Middle East Chaos
from Pressure Points and Middle East Program

Middle East Chaos

The fall of Mosul, Iraq to a terrorist group should change the American perceptions of developments in the Middle East. Although the Obama administration has spent its efforts in the region on the Israeli-Palestinian conflict, that front is actually stable: no one is predicting or expecting a massive collapse into violence.

But look north and east. Today’s news is of the capture of Iraq’s second largest city by the Islamist terrorist group ISIS, the Islamic State of Iraq and Syria, an al-Qaeda offshoot. Meanwhile in Syria, roughly 12,000 jihadis are now gathered, producing chaos in that country and sowing seeds of trouble for neighboring countries and our own. The estimate now is that 70 Americans are among the jihadis in Syria, one of whom recently engaged in a suicide bombing, so the question arises: what will they do when they come home?

There is a common thread here, in my view: these developments were not inevitable. The situation in Syria is the product in good part of America’s failure to act when we had a chance, in 2011 and 2012, and even in 2013 when President Obama backed away at the last minute from bombing Syria to punish Assad for his murderous use of chemical weapons. In 2012 the President rejected the advice of most of his top advisers (using the term loosely, because he does not seem to value their advice), Panetta, Clinton, and Petraeus, to give the Syrian rebels significant amounts of non-lethal and lethal assistance. The massive refugee flow from Syria threatens the stability of Jordan and of Lebanon, and the concentration of 12,000 jihadis there is a danger to them and to the United States and all our allies.

In Iraq, President Obama withdrew all U.S. troops as soon as he could. Would an American presence have avoided today’s debacle? It’s quite possible, because the United States was often able to broker deals between Sunnis and Shia that headed off the kind of violence we see today. David Rothkopf describes where we are now, in an article entitled "We Are Losing the War on Terror:"

This compounds ISIS gains in Fallujah and across Anbar province. Should the Iraqi government fail to regain control of this region, the consequences of an extremist rump state on Jordan’s eastern border and of conflict with Kurds in the north are grave. Such a scenario is quite possible, in fact; 11 years after the United States went to war with Iraq we could be on the verge of seeing it fracture into an extremist Sunni state in the west and an Iranian puppet state in the east -- perhaps the worst possible outcome we could have envisioned.

So, the worst possible outcomes in Syria and in Iraq, after five years of Obama foreign policy designed to get us out of Middle East morasses. What is the current policy for addressing these dangers? As Rothkopf added, "President Barack Obama’s West Point speech -- which suggested that we could now safely start to hand off such issues to partners on the ground -- has, in the case of Pakistan and Iraq, been debunked within the last few days." And I would add, is being debunked in Syria every day.

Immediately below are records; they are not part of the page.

-- ==== Sys2Proof/Proofs/LogBlocks.lean ====
section
/-!
PROOFS. The blocks of the log: signed, moved to flash, drained, sealed and marked (R341, R348, R351, R353, R354).
-/

namespace Sys2Proof.Machine

/-- A block signed (R351). -/
def Peat.signsBlock (b : Nat) (sig : List Byte) (p : Peat) : Peat :=
  { p with records := p.records.map fun r => if r.seq / 32 == b then r.withSig sig else r
           closed := p.closed.filter (· != b), signed := p.signed ++ [b] }

/-- A block moved from MRAM into a flash sector (R353). -/
def Peat.movesBlock (b sector : Nat) (p : Peat) : Peat :=
  { p with inFlash := p.inFlash ++ [(b, sector, p.records.filter fun x => x.seq / 32 == b)]
           records := p.records.filter fun x => x.seq / 32 != b }

/-- A block freed (R354). -/
def Peat.freesBlock (b : Nat) (p : Peat) : Peat :=
  { p with records := p.records.filter fun r => r.seq / 32 != b, signed := p.signed.filter (· != b)
           inFlash := p.inFlash.filter (·.1 != b), draining := p.draining.filter (· != b) }

section blocks

variable {s : State} {t : TileId}

/-! ### Completions beside the logs -/

theorem die_completeOut (u : TileId) (o : Outstanding) (st detail : Nat) (result : List Byte) :
    ((s.completeOut o st detail result).tile u).die = (s.tile u).die := by
  rw [(told_completeOut (.refl s)).tiles u]

theorem die_complete (u : TileId) (h : HostCmd) (op st detail : Nat) (result : List Byte) :
    ((s.complete h op st detail result).tile u).die = (s.tile u).die := by
  rw [(told_complete (.refl s)).tiles u]

theorem peat_completeRaw (u : TileId) (o : Outstanding) (st detail : Nat) (result : List Byte) :
    ((s.completeRaw o st detail result).tile u).peat = (s.tile u).peat :=
  congrArg (fun tiles => (tiles.get u).peat) (completeRaw_completed st detail result).tiles

theorem peat_hostReset (u : TileId) : (s.hostReset.tile u).peat = (s.tile u).peat := by
  rw [mailOnly_hostReset s u]

theorem peat_completeOut (u : TileId) (o : Outstanding) (st detail : Nat) (result : List Byte) :
    ((s.completeOut o st detail result).tile u).peat = (s.tile u).peat := by
  unfold State.completeOut
  dsimp only
  split
  · split
    · rw [peat_hostReset, peat_completeRaw, peat_completeRaw]
    · exact peat_completeRaw ..
  · rw [peat_hostReset, peat_completeRaw]
  · exact peat_completeRaw ..

theorem peat_complete (u : TileId) (h : HostCmd) (op st detail : Nat) (result : List Byte) :
    ((s.complete h op st detail result).tile u).peat = (s.tile u).peat := by
  unfold State.complete
  split
  · rfl
  · exact peat_completeOut ..

/-! ### Events, signatures and the flash (R348, R351, R353) -/

variable (ht : s.hasTile t = true)
include ht

theorem eventsRecordTimeout_closes (timer : (s.tile t).peat.openTimer.isRunning = true) (svc : (s.tile t).die.svc = true) :
    exec (.eventsRecordTimeout t) s = .next (s.closeEvents t) := by
  change execEventsRecordTimeout t s = _
  rw [execEventsRecordTimeout, onTile_of t s _ ht]
  dsimp only
  rw [timer, svc]
  rfl

theorem blockSignatureComplete_signs {b : Nat} {rest : List (TileId × Nat)} (front : s.head.signQueue = (t, b) :: rest)
    (svc : (s.tile .t0).die.svc = true) :
    ∃ s', exec (.blockSignatureComplete t) s = .next s' ∧ s'.head.signQueue = rest ∧ (t, b) ∈ s'.head.drainQueue ∧
      b ∈ (s'.tile t).peat.signed ∧ (s'.tile t).peat.records = (s.tile t).peat.records.map fun r =>
        if r.seq / 32 == b then r.withSig (leBytes sigLen (Config.falconSign (s.blockMessage t b)).toNat) else r := by
  let sig := leBytes sigLen (Config.falconSign (s.blockMessage t b)).toNat
  let s1 := (s.modPeat t (Peat.signsBlock b sig)).modHead fun h => { h with signQueue := rest, drainQueue := h.drainQueue ++ [(t, b)] }
  have runs : exec (.blockSignatureComplete t) s = .next s1.logHighCheck := by
    change execBlockSignatureComplete t s = _
    rw [execBlockSignatureComplete, onTile_of t s _ ht]
    dsimp only
    rw [front]
    dsimp only
    rw [if_neg (by rw [svc]; simp)]
    rfl
  have own : (s1.tile t).peat = (s.tile t).peat.signsBlock b sig := State.peat_modPeat s t (Peat.signsBlock b sig)
  have weighed := weighed_logHighCheck (s := s1)
  refine ⟨_, runs, (congrArg Head.signQueue weighed.head :), ?_, ?_, ?_⟩
  · rw [weighed.head]
    exact List.mem_append_right _ (List.mem_singleton_self _)
  · rw [(weighed.noted t).signed, own]
    exact List.mem_append_right _ (List.mem_singleton_self _)
  · rw [(weighed.noted t).records, own]
    rfl

section flash

variable {b sec : Nat} (oldest : (s.tile t).peat.oldestSigned = some b) (place : s.flashPlace t = some sec) (svc : (s.tile .t0).die.svc = true)
  (full : 32 * 720 < (s.tile t).peat.records.length)
include oldest place svc full

theorem flashBlockCopyComplete_moves : ∃ s', exec (.flashBlockCopyComplete t true) s = .next s' ∧
    (s'.tile t).peat.records = ((s.tile t).peat.records.filter fun x => x.seq / 32 != b) ∧
    (b, sec, (s.tile t).peat.records.filter fun x => x.seq / 32 == b) ∈ (s'.tile t).peat.inFlash := by
  have runs : exec (.flashBlockCopyComplete t true) s = .next (s.peatToFlash t b sec).logHighCheck := by
    change execFlashBlockCopyComplete t true s = _
    rw [execFlashBlockCopyComplete, onTile_of t s _ ht]
    dsimp only
    rw [oldest, place]
    dsimp only
    rw [svc, decide_eq_false (Nat.not_le.mpr full)]
    rfl
  have own : ((s.peatToFlash t b sec).tile t).peat = (s.tile t).peat.movesBlock b sec := State.peat_modPeat s t (Peat.movesBlock b sec)
  have noted := (weighed_logHighCheck (s := s.peatToFlash t b sec)).noted t
  refine ⟨_, runs, by rw [noted.records, own]; rfl, ?_⟩
  rw [noted.inFlash, own]
  exact List.mem_append_right _ (List.mem_singleton_self _)

theorem flashBlockCopyComplete_marks : ∃ s', exec (.flashBlockCopyComplete t false) s = .next s' ∧ sec ∈ s'.head.badSectors ∧
    (t ≠ .t0 → (s'.tile t).peat.records = (s.tile t).peat.records) := by
  let s1 := s.draw.2.modHead fun h => { h with badSectors := h.badSectors ++ [sec] }
  have runs : exec (.flashBlockCopyComplete t false) s =
      .next (s1.raiseHead 0x42 (leBytes 4 sec ++ leBytes 1 (s.draw.1 % 3).toNat)) := by
    change execFlashBlockCopyComplete t false s = _
    rw [execFlashBlockCopyComplete, onTile_of t s _ ht]
    dsimp only
    rw [oldest, place]
    dsimp only
    rw [svc, decide_eq_false (Nat.not_le.mpr full)]
    rfl
  refine ⟨_, runs, ?_, fun other => ?_⟩
  · rw [(told_raiseHead (.refl s1)).head]
    exact List.mem_append_right _ (List.mem_singleton_self _)
  · rw [(beside_raiseHead (.refl .t0 s1)).far t other other]
    rfl

end flash

end blocks

/-! ### Draining (R341, R354) -/

section drain

variable {s : State} {h : HostCmd} {t : TileId} {b : Nat}

theorem drainQueue_completeRaw {o : Outstanding} (st detail : Nat) (result : List Byte) (near : o.remote = false) :
    (s.completeRaw o st detail result).head.drainQueue = s.head.drainQueue := by
  unfold State.completeRaw
  dsimp only
  rw [near, if_neg Bool.false_ne_true]
  split
  · rfl
  · split
    · rw [(hostTold_signal (.refl _)).head]
      rfl
    · rfl

theorem logDrain_small (due : s.Due h 0x70) (fits : h.dmaFault = false) (addr : BitVec 64) {size : Nat} (most : Nat) (small : size < 16384) :
    exec (.logDrain h addr size most) s = .next (s.complete h 0x70 0x14 341 [0xFF]) := by
  change execLogDrain h addr size most s = _
  rw [execLogDrain, onCmd_of_due due]
  dsimp only
  rw [fits, if_neg Bool.false_ne_true, if_pos small]

theorem drainBlock_frees : (t, b) ∉ (s.drainBlock t b).head.drainQueue ∧
    (∀ x ∈ s.head.drainQueue, x ≠ (t, b) → x ∈ (s.drainBlock t b).head.drainQueue) ∧
    b ∉ ((s.drainBlock t b).tile t).peat.signed ∧ ∀ r ∈ ((s.drainBlock t b).tile t).peat.records, r.seq / 32 ≠ b := by
  have own : ((s.drainBlock t b).tile t).peat = (s.tile t).peat.freesBlock b := State.peat_modPeat s t (Peat.freesBlock b)
  have queue : (s.drainBlock t b).head.drainQueue = s.head.drainQueue.filter (· != (t, b)) := rfl
  rw [own, queue]
  refine ⟨fun mem => ?_, fun x mem other => List.mem_filter.mpr ⟨mem, bne_iff_ne.mpr other⟩, fun mem => ?_, fun r mem => ?_⟩
  · exact bne_iff_ne.mp (List.mem_filter.mp mem).2 rfl
  · exact bne_iff_ne.mp (List.mem_filter.mp mem).2 rfl
  · exact bne_iff_ne.mp (List.mem_filter.mp mem).2

theorem logDrain_frees (due : s.Due h 0x70) (fits : h.dmaFault = false) (addr : BitVec 64) {size : Nat} {o : Outstanding}
    {rest : List (TileId × Nat)} (found : s.findOut h 0x70 = some o) (near : o.remote = false) (written : s.completionWritten o = true)
    (quiet : s.head.host.bye = none) (front : s.head.drainQueue = (t, b) :: rest) (room : 16384 ≤ size) :
    ∃ s', exec (.logDrain h addr size 1) s = .next s' ∧ (t, b) ∉ s'.head.drainQueue ∧
      (∀ x ∈ rest, x ≠ (t, b) → x ∈ s'.head.drainQueue) ∧ b ∉ (s'.tile t).peat.signed ∧ ∀ r ∈ (s'.tile t).peat.records, r.seq / 32 ≠ b := by
  let result := leBytes 4 1 ++ leBytes 4 (16384 * 1) ++ leBytes 4 (s.undrained - 1)
  let done := ((s.dma (addr.toNat + 16384 * 0) (s.blockBytes t b)).completeOut o 0 0 result)
  have runs : exec (.logDrain h addr size 1) s = .next (done.drainBlock t b).logHighCheck := by
    have most : min 1 (size / 16384) = 1 := Nat.min_eq_left (by omega)
    have kept : (s.dma (addr.toNat + 16384 * 0) (s.blockBytes t b)).completionWritten o = true := written
    change execLogDrain h addr size 1 s = _
    rw [execLogDrain, onCmd_of_due due]
    dsimp only
    rw [fits, if_neg Bool.false_ne_true, if_neg (Nat.not_lt.mpr room), most, front, found]
    dsimp only
    rw [near, if_neg Bool.false_ne_true]
    exact congrArg _ (if_pos kept)
  have queue : done.head.drainQueue = (t, b) :: rest := by
    change ((s.dma (addr.toNat + 16384 * 0) (s.blockBytes t b)).completeOut o 0 0 result).head.drainQueue = _
    rw [completeOut_raw _ _ _ (by exact quiet), drainQueue_completeRaw _ _ _ near]
    exact front
  obtain ⟨gone, others, unsigned, freed⟩ := drainBlock_frees (s := done) (t := t) (b := b)
  have weighed := weighed_logHighCheck (s := done.drainBlock t b)
  refine ⟨_, runs, ?_, ?_, by rw [(weighed.noted t).signed]; exact unsigned, by rw [(weighed.noted t).records]; exact freed⟩
  · rw [weighed.head]
    exact gone
  · rw [weighed.head]
    exact fun x mem other => others x (queue ▸ List.mem_cons_of_mem _ mem) other

end drain

/-! ### Sealing and marking (R341, R354) -/

section sealing

variable {s : State} {h : HostCmd} {t : TileId}

theorem logSeal_none (due : s.Due h 0x71) (shut : ∀ t, s.hasTile t = true → (s.tile t).peat.nextSeq % 32 = 0) :
    exec (.logSeal h) s = .next (s.complete h 0x71 0x18 0) := by
  have none : (s.tileIds.filter fun t => (s.tile t).peat.openBlock && (s.tile t).die.svc) = [] := by
    refine List.filter_eq_nil_iff.mpr fun t mem => ?_
    rw [Peat.openBlock, shut t (List.mem_filter.mp mem).2]
    exact Bool.false_ne_true
  change execLogSeal h s = _
  rw [execLogSeal, onCmd_of_due due]
  dsimp only
  rw [none]
  rfl

/-- A step for every tile but one keeps what its own step alone changes. -/
theorem each_others {α β : Type} {g : State → β} {f : State → α → State} (l : List α) (hf : ∀ a ∈ l, ∀ s, g (f s a) = g s) (s : State) :
    g (s.each l f) = g s := by
  induction l generalizing s with
  | nil => rfl
  | cons a l ih => exact (ih (fun b mem => hf b (List.mem_cons_of_mem _ mem)) _).trans (hf a List.mem_cons_self s)

/-- The tiles of a part stand in the order of their numbers. -/
theorem pairwise_tileIds (p : TileId → Bool) : (s.tileIds.filter p).Pairwise fun a b => a.num < b.num :=
  List.Pairwise.sublist (List.filter_sublist.trans List.filter_sublist) (by decide : TileId.all.Pairwise fun a b => a.num < b.num)

theorem nextSeq_sealTiles {l : List TileId} (order : l.Pairwise fun a b => a.num < b.num) (mem : t ∈ l) (clear : Peat.Clear (s.tile t).peat)
    (opened : (s.tile t).peat.nextSeq % 32 ≠ 0) (room : (s.tile t).peat.records.length + 32 ≤ peatCapacity) :
    ((s.each l State.sealTile).tile t).peat.nextSeq = ((s.tile t).peat.nextSeq / 32 + 1) * 32 := by
  obtain ⟨before, after, rfl⟩ := List.append_of_mem mem
  obtain ⟨_, later, sooner⟩ := List.pairwise_append.mp order
  have earlier : ((s.each before State.sealTile).tile t) = s.tile t := by
    refine each_others (g := fun s => s.tile t) before (fun u hu s => ?_) s
    have below : u.num < t.num := sooner u hu t List.mem_cons_self
    exact (beside_sealTile (.refl u s)).far t (fun e => by rw [e] at below; exact Nat.lt_irrefl _ below)
      (fun e => by rw [e] at below; exact Nat.not_lt_zero _ below)
  have sealed := nextSeq_sealTile (s := s.each before State.sealTile) (t := t) (by rw [earlier]; exact clear) (by rw [earlier]; exact opened)
    (by rw [earlier]; exact room)
  rw [earlier] at sealed
  refine Eq.trans (congrArg (fun s : State => (s.tile t).peat.nextSeq) (List.foldl_append ..)) (Eq.trans ?_ sealed)
  refine each_others (g := fun s => (s.tile t).peat.nextSeq) after (fun u hu s => ?_) ((s.each before State.sealTile).sealTile t)
  have above : t.num < u.num := (List.pairwise_cons.mp later).1 u hu
  exact ((beside_sealTile (.refl u s)).noted t fun e => by rw [e] at above; exact Nat.lt_irrefl _ above).nextSeq

theorem logSeal_fills (due : s.Due h 0x71) (ht : s.hasTile t = true) (svc : (s.tile t).die.svc = true)
    (opened : (s.tile t).peat.nextSeq % 32 ≠ 0) (clear : Peat.Clear (s.tile t).peat)
    (room : (s.tile t).peat.records.length + 32 ≤ peatCapacity) :
    ∃ s', exec (.logSeal h) s = .next s' ∧ (s'.tile t).peat.nextSeq = ((s.tile t).peat.nextSeq / 32 + 1) * 32 := by
  have mem : t ∈ s.tileIds.filter fun t => (s.tile t).peat.openBlock && (s.tile t).die.svc := by
    refine List.mem_filter.mpr ⟨mem_tileIds ht, ?_⟩
    rw [svc, Bool.and_true]
    exact bne_iff_ne.mpr opened
  have runs : ∃ s', exec (.logSeal h) s = .next s' ∧ (s'.tile t).peat =
      ((s.each (s.tileIds.filter fun t => (s.tile t).peat.openBlock && (s.tile t).die.svc) State.sealTile).tile t).peat := by
    refine ⟨_, (onCmd_of_due due _ : execLogSeal h s = _), ?_⟩
    dsimp only
    rw [if_neg (by rw [List.isEmpty_iff]; exact List.ne_nil_of_mem mem)]
    exact peat_complete ..
  obtain ⟨s', runs, same⟩ := runs
  refine ⟨s', runs, ?_⟩
  rw [same]
  exact nextSeq_sealTiles (pairwise_tileIds _) mem clear opened room

theorem logMark_adds (due : s.Due h 0x72) (marker : Vector Byte 32) : ∃ s', exec (.logMark h marker) s = .next s' ∧
    (Peat.Clear (s.tile h.tile).peat → (s.tile h.tile).peat.records.length < peatCapacity →
      (s'.tile h.tile).peat.nextSeq = (s.tile h.tile).peat.nextSeq + 1 ∧
      ∃ r, (s'.tile h.tile).peat.records = (s.tile h.tile).peat.records ++ [r] ∧ r.type = 8 ∧
        r.seq = (s.tile h.tile).peat.nextSeq ∧ r.body.take 32 = marker.toList) := by
  have svc : (s.tile h.tile).die.svc = true := due.2.2.2
  let body := marker.toList ++ leBytes 4 h.session.toNat ++ leBytes 1 h.queue.val ++ leBytes 3 0 ++ leBytes 4 h.tag.toNat
  have runs : ∃ s', exec (.logMark h marker) s = .next s' ∧ ∀ u, (s'.tile u).peat = ((s.peatEntry h.tile 0x08 .host body).tile u).peat := by
    refine ⟨_, (onCmd_of_due due _ : execLogMark h marker s = _), fun u => ?_⟩
    dsimp only
    split
    · split
      · exact peat_complete ..
      · exact peat_complete ..
    · exact peat_complete ..
  obtain ⟨s', runs, same⟩ := runs
  refine ⟨s', runs, fun clear room => ?_⟩
  have entry : s.peatEntry h.tile 0x08 .host body = s.peatStore h.tile 0x08 .host body 0 := by
    unfold State.peatEntry
    dsimp only
    rw [if_pos svc, closeEvents_clear clear, peatPut_clear clear room]
  have stored := peatStore_stores (s := s) (t := h.tile) (type := 0x08) (src := .host) (body := body) (flags := 0)
  rw [same, entry]
  obtain ⟨r, records, type, seq, holds⟩ := stored.record
  refine ⟨stored.nextSeq, r, records, type, seq, ?_⟩
  rw [holds]
  change List.take 32 (marker.toList ++ _ ++ _ ++ _ ++ _) = _
  rw [List.append_assoc, List.append_assoc, List.append_assoc, List.take_left' (Vector.length_toList ..)]

end sealing

end Sys2Proof.Machine
end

Implementing a serious and effective counter-terror policy will be far more difficult now, with a variety of Al-Qaida linked groups such as ISIS and AQAP and AQIM growing in strength, than it would have been five years ago. We’ve lost influence in Iraq and in fact have lost influence throughout the Middle East with friends and enemies alike. The beginning of a more effective policy is an acknowledgement that the current one isn’t working. We need the functional equivalent of Jimmy Carter’s clear realization after the Soviet invasion of Afghanistan that he needed an entirely new approach to the USSR, and of George W. Bush’s realization in 2006 that we were losing the war in Iraq and needed a new war plan there. The West Point speech points in the opposite direction: self-congratulation and more of the same. Perhaps the disaster in Mosul will force the President and his advisers (or perhaps the more accurate term is "and other high officials") to recognize the need for change. Two and a half more years of disasters in the Middle East will create too much more damage.

A final note: all this bad news can, logically, lead the administration to seek a great piece of good news: an Iran nuclear deal.

Of course a bad deal would be bad news, but the administration may be tempted to make compromises it should not make in order to have some accomplishment in the region, some way of combating the argument that things are falling apart. After all, a "bad" deal is in the eye of the beholder. Perhaps it is not coincidental that just yesterday, the French Foreign Minister insisted that Iran must not be allowed thousands of centrifuges in any deal, but must hold only hundreds. He is trying to stiffen the P5+1 negotiating position, for which we should thank him.

But a deal that adds to the current witches’ brew a belief in the region that Iran will escape sanctions and move, slowly but steadily, toward the bomb would create even more dangers. One can only hope that Iran’s role in Iraq and in Syria stiffens the U.S. negotiating posture, and hope that disasters in Syria and Iraq do not in fact lead to a weakening of the American demands at the negotiating table.